# [GIVEN DATA]

--------------------------------

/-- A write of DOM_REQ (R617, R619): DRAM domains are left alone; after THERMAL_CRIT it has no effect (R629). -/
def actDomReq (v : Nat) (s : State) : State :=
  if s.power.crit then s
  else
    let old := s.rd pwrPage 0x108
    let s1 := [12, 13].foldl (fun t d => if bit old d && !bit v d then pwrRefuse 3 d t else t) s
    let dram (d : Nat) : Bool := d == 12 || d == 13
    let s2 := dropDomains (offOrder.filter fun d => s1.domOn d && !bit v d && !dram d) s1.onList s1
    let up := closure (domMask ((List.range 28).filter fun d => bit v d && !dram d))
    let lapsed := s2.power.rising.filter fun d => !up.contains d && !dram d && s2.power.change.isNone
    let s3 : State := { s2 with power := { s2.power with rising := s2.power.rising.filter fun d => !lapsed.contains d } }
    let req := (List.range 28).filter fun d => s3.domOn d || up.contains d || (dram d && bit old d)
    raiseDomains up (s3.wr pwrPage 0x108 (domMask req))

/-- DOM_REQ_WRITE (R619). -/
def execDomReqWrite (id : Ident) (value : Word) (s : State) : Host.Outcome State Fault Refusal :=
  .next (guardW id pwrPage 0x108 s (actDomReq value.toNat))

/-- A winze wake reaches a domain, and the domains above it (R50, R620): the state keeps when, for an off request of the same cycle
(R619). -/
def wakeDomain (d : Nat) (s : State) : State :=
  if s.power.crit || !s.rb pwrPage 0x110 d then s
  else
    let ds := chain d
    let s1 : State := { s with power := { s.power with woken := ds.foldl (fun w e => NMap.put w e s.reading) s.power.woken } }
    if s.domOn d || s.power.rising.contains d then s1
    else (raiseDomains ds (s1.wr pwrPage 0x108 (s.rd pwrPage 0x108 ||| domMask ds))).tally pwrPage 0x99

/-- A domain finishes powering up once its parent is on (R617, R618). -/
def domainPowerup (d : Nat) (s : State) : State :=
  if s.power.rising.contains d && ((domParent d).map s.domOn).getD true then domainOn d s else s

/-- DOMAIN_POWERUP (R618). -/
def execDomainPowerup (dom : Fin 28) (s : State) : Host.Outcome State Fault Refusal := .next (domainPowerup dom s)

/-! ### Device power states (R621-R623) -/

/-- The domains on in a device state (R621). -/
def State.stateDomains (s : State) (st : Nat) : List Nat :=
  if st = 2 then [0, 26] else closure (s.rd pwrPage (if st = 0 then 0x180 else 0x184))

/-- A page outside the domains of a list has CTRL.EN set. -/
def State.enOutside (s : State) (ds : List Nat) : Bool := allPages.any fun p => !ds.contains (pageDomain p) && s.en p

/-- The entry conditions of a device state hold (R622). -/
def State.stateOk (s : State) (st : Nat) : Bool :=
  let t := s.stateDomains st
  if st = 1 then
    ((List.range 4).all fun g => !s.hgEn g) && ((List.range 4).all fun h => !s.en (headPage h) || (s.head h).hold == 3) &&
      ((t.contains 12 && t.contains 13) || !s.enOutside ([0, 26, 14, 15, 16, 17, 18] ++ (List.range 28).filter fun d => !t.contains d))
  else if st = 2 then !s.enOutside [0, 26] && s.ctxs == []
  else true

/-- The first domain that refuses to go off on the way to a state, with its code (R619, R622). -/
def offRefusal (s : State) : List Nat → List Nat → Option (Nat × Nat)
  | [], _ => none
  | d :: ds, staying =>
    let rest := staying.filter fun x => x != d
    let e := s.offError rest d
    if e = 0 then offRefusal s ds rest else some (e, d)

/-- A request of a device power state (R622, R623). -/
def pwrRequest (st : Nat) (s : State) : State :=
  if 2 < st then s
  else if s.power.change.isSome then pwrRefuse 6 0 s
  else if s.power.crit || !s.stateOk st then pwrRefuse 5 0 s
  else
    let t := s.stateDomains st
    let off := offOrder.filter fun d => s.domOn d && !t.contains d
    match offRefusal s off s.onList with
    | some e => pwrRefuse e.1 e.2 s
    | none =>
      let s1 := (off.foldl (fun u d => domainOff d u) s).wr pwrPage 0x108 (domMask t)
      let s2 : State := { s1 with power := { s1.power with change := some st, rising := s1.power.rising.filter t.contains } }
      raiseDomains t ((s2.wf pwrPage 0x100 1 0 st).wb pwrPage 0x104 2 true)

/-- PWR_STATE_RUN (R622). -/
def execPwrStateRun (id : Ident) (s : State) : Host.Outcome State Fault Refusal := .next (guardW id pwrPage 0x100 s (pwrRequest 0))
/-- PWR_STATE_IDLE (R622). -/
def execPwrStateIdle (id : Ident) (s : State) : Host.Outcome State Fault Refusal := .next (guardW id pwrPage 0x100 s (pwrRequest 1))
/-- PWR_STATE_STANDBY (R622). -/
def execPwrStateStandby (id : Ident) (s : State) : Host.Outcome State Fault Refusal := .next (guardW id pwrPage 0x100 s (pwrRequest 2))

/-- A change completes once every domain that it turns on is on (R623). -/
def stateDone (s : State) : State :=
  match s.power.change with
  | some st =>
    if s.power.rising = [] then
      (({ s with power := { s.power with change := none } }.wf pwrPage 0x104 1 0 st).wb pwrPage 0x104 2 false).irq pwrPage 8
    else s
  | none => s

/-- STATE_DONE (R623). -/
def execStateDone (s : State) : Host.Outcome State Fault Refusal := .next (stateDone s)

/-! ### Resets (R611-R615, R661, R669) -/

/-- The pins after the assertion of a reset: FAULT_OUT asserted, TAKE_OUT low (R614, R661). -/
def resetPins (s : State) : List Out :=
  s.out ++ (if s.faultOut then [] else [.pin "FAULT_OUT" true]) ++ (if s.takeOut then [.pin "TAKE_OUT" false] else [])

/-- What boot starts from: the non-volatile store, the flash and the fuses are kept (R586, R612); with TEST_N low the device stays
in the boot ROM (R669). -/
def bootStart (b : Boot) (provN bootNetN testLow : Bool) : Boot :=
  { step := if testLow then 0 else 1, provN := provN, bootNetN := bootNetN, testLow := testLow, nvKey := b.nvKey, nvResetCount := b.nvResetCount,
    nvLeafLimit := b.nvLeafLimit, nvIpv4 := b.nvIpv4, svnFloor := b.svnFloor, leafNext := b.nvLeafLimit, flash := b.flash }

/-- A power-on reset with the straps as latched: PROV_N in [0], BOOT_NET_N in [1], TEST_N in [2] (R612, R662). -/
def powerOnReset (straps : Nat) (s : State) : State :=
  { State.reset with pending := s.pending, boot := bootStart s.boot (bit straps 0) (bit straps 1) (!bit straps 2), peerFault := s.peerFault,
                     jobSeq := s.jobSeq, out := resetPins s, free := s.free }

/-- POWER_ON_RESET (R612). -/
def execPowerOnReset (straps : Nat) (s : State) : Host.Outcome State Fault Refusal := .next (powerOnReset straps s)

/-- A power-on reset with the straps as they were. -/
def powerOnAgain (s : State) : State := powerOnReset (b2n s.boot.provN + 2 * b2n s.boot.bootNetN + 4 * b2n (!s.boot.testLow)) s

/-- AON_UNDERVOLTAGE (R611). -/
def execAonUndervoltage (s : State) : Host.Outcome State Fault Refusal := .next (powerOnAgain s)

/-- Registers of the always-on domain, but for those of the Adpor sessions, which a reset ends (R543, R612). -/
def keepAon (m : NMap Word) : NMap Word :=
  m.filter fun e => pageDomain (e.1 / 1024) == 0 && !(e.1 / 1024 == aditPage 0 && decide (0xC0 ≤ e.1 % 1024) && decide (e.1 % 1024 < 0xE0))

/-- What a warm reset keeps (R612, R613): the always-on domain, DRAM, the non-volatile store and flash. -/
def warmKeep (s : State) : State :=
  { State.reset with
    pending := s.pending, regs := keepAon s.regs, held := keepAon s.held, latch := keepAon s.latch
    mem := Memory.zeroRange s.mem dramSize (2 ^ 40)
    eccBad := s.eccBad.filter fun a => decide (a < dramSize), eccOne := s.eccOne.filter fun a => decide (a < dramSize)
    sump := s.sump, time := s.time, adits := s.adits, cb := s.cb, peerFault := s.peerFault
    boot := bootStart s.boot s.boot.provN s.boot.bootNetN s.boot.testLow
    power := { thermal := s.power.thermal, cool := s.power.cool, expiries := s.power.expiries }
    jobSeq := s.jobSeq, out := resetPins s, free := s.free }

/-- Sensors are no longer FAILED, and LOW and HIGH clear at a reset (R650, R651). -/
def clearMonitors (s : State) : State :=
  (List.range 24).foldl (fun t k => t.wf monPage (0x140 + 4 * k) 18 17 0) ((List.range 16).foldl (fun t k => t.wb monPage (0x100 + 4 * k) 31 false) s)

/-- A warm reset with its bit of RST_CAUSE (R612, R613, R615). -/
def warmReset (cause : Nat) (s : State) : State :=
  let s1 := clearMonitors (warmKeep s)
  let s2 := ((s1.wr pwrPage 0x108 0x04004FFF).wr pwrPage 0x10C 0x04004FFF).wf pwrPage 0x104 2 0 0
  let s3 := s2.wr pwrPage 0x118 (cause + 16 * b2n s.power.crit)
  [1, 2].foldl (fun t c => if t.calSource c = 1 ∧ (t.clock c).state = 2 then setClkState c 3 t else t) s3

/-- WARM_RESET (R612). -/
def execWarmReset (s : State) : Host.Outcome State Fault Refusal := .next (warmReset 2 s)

--------------------------------

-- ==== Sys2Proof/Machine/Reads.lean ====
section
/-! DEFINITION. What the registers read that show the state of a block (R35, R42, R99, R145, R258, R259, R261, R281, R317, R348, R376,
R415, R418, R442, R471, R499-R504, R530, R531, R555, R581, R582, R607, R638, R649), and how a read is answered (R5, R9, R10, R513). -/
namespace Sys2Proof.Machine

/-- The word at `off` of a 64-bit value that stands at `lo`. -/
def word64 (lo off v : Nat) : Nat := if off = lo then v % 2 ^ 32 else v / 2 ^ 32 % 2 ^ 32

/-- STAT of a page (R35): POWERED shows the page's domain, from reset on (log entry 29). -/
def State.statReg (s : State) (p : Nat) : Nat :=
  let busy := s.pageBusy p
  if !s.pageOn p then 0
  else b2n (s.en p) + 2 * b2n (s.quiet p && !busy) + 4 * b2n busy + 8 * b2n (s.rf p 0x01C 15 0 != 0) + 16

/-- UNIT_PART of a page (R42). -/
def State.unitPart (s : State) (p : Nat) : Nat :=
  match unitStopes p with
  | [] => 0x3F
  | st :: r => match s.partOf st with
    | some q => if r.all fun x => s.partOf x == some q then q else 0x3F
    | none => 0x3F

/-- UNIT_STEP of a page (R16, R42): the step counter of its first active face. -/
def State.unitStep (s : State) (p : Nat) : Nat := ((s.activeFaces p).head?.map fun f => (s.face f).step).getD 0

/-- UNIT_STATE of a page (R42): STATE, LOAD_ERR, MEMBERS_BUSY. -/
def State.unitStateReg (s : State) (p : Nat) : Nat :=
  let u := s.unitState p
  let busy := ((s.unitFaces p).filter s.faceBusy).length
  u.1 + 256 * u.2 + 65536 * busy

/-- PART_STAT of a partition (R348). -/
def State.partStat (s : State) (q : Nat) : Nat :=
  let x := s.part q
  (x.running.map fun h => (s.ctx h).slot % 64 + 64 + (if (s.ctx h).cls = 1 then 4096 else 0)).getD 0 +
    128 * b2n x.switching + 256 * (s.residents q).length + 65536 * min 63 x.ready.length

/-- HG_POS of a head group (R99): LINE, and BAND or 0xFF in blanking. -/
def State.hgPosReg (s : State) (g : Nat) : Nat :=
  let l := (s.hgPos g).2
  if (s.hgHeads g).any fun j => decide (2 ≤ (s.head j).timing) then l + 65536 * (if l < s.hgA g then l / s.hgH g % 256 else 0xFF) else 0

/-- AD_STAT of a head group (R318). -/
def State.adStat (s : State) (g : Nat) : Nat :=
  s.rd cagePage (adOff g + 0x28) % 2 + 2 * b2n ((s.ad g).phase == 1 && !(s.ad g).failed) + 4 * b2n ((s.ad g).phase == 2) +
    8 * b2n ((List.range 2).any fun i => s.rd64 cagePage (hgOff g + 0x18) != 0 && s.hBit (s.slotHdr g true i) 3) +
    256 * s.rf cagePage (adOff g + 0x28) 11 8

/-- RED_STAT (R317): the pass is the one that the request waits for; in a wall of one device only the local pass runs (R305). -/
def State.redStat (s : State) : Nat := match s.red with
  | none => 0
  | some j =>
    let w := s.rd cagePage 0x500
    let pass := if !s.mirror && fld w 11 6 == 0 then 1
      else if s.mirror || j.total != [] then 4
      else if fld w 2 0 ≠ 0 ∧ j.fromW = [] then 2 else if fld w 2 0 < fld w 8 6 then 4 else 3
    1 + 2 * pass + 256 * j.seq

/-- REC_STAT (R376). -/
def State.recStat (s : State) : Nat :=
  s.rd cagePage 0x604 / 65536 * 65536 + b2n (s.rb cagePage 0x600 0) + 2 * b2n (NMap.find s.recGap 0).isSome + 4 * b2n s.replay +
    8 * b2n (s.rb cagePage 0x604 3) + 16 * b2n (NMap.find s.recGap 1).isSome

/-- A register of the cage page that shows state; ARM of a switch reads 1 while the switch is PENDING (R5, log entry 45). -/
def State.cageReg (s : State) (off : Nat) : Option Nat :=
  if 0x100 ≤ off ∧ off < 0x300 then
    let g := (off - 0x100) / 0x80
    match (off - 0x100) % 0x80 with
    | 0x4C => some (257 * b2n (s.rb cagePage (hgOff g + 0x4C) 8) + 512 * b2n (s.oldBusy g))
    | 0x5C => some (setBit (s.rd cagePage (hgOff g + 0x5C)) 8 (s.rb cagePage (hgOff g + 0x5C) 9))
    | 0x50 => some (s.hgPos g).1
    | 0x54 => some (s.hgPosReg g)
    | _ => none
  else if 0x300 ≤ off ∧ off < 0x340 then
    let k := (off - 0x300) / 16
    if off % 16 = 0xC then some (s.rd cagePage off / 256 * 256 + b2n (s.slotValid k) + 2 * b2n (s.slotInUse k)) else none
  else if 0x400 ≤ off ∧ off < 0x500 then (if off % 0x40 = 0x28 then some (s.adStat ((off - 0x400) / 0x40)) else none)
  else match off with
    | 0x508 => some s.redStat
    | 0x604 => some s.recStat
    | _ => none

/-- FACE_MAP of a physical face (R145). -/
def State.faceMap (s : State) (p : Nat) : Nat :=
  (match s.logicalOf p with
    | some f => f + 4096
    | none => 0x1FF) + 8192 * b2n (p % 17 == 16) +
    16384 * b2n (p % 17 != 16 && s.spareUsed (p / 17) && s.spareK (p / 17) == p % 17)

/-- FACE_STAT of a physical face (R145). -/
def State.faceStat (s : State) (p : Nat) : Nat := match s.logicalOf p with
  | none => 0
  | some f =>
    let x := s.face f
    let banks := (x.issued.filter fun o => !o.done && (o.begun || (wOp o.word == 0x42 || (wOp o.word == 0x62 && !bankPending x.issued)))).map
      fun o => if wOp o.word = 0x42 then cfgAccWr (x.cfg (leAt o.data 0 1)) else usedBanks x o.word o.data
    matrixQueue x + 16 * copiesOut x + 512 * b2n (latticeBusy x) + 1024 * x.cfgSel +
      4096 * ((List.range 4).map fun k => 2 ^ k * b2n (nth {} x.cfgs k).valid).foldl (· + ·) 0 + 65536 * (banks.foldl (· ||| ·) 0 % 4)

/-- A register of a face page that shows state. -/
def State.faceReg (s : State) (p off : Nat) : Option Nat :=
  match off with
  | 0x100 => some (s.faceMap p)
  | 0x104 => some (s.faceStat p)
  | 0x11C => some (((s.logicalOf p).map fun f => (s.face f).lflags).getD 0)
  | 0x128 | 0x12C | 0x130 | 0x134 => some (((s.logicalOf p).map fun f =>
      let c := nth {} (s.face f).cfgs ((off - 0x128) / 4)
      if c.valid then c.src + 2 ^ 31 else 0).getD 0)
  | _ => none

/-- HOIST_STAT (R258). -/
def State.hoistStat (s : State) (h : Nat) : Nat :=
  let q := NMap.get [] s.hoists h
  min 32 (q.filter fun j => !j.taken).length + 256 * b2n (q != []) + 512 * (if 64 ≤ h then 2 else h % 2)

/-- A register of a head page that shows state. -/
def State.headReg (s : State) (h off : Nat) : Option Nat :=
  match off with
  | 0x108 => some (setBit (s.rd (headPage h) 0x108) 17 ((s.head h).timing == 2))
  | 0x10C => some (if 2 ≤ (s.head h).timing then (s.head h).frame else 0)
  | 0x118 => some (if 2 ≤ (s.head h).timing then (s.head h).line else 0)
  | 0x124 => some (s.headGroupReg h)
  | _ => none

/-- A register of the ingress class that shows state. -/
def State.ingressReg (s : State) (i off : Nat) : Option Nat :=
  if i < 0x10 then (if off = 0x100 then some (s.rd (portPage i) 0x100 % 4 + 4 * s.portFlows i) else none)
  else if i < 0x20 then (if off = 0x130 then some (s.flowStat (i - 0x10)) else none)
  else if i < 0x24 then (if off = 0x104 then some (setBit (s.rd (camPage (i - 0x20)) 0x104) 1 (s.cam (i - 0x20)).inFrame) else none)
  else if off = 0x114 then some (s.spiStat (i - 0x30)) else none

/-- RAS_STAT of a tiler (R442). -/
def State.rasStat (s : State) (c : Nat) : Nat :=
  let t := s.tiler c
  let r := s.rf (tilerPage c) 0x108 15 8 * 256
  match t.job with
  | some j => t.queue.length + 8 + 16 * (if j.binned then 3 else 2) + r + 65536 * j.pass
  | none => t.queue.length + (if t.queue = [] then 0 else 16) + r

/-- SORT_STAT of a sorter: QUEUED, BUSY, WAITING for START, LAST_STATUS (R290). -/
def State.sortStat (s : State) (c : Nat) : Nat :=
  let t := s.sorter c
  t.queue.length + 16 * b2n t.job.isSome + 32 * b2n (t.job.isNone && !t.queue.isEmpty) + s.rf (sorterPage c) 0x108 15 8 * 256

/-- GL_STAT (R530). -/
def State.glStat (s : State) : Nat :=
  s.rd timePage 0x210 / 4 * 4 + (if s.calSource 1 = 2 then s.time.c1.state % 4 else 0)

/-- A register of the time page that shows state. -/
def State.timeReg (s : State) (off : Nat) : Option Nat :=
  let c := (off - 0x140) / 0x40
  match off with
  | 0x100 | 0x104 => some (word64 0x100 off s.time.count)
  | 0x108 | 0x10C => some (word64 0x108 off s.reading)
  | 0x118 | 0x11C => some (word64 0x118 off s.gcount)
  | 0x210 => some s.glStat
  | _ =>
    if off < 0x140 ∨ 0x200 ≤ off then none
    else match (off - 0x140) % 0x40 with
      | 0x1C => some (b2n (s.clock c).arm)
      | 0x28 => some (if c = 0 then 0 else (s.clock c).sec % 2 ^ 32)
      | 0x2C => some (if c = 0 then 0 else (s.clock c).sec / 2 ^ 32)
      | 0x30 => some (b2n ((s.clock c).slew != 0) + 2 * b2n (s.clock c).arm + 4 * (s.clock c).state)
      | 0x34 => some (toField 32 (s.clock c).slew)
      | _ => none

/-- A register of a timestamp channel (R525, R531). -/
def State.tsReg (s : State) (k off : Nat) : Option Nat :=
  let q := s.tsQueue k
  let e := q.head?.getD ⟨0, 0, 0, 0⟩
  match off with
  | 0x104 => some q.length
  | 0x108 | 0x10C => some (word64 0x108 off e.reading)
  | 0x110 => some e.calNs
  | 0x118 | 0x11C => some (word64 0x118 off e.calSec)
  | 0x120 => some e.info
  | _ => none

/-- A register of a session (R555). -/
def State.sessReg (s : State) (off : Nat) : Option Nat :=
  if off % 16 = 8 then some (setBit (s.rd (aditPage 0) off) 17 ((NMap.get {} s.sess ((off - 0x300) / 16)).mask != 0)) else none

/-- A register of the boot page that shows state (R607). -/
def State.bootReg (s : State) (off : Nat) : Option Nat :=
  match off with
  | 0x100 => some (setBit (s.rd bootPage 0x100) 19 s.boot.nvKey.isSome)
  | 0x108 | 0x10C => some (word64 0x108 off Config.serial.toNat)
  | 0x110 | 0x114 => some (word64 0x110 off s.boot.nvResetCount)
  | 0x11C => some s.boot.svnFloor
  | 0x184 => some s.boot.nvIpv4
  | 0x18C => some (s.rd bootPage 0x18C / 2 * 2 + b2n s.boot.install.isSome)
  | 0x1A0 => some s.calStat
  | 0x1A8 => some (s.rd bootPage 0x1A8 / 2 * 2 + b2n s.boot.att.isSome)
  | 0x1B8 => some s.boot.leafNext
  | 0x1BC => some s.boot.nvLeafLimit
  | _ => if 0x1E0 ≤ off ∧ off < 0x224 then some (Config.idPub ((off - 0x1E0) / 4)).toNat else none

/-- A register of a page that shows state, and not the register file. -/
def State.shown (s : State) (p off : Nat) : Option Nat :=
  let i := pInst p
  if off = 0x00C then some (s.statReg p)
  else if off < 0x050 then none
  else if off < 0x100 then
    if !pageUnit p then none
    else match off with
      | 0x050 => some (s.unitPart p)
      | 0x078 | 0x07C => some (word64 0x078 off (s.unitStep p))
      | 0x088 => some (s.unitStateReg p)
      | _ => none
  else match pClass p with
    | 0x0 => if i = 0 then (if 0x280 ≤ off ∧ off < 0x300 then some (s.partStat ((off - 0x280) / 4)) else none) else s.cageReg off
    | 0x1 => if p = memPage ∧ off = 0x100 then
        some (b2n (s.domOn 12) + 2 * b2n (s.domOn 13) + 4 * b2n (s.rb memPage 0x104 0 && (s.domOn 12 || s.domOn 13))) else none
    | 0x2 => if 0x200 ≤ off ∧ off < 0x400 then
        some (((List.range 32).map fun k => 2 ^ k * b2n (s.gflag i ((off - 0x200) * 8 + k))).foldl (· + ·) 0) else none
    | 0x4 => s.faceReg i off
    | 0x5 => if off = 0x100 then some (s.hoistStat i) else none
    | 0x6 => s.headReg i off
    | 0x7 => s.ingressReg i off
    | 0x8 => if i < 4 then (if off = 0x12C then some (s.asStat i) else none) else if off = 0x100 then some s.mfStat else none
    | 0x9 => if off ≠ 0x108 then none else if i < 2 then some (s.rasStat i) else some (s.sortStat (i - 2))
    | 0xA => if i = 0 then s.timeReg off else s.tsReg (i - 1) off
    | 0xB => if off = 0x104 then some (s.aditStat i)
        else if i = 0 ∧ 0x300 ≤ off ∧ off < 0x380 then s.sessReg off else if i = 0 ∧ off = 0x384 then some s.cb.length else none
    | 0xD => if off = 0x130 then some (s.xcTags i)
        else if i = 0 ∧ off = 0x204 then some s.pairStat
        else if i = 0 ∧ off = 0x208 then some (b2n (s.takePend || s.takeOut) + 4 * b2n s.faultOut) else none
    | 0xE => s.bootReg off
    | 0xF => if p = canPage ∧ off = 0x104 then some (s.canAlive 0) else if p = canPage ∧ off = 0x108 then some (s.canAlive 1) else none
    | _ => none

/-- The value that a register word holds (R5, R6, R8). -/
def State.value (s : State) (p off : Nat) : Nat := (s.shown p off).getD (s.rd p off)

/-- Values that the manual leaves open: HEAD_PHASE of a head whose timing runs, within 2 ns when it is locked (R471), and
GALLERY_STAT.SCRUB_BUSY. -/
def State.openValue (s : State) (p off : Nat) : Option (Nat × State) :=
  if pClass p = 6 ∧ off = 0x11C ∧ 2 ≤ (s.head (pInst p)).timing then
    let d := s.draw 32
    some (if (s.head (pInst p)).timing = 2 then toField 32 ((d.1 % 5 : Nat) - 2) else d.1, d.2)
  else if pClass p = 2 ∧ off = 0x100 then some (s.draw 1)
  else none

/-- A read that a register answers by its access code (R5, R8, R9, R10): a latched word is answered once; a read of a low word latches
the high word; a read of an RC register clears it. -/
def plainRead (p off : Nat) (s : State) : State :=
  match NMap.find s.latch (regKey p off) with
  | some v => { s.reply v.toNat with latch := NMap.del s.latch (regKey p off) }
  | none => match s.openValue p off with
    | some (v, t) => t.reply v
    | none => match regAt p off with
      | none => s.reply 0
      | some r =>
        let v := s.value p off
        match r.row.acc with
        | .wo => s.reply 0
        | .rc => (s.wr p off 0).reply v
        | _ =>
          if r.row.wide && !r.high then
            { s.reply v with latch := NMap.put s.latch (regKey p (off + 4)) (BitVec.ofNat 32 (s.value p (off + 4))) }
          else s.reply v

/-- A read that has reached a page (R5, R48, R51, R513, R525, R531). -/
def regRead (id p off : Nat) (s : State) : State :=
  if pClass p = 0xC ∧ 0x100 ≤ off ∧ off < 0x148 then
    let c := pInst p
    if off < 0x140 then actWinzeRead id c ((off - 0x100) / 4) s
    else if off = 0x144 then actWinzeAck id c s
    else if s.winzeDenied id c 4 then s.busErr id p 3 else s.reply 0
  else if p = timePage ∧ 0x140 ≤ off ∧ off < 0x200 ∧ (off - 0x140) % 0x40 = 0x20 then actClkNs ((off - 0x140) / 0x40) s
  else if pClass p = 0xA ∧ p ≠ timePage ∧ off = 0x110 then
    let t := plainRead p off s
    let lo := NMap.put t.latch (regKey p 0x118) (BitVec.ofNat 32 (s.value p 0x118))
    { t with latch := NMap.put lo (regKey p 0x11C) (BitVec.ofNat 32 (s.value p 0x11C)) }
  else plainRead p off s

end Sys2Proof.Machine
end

--------------------------------

# [TASK REQUIREMENTS]
What is needed is an exact copy of the lines above, from the one containing "def bootStart (b" through the one containing "nvLeafLimit := b.nvLeafLimit, nvIpv4", with nothing added.

# [FINISHED TASK]
def bootStart (b : Boot) (provN bootNetN testLow : Bool) : Boot :=
  { step := if testLow then 0 else 1, provN := provN, bootNetN := bootNetN, testLow := testLow, nvKey := b.nvKey, nvResetCount := b.nvResetCount,
    nvLeafLimit := b.nvLeafLimit, nvIpv4 := b.nvIpv4, svnFloor := b.svnFloor, leafNext := b.nvLeafLimit, flash := b.flash }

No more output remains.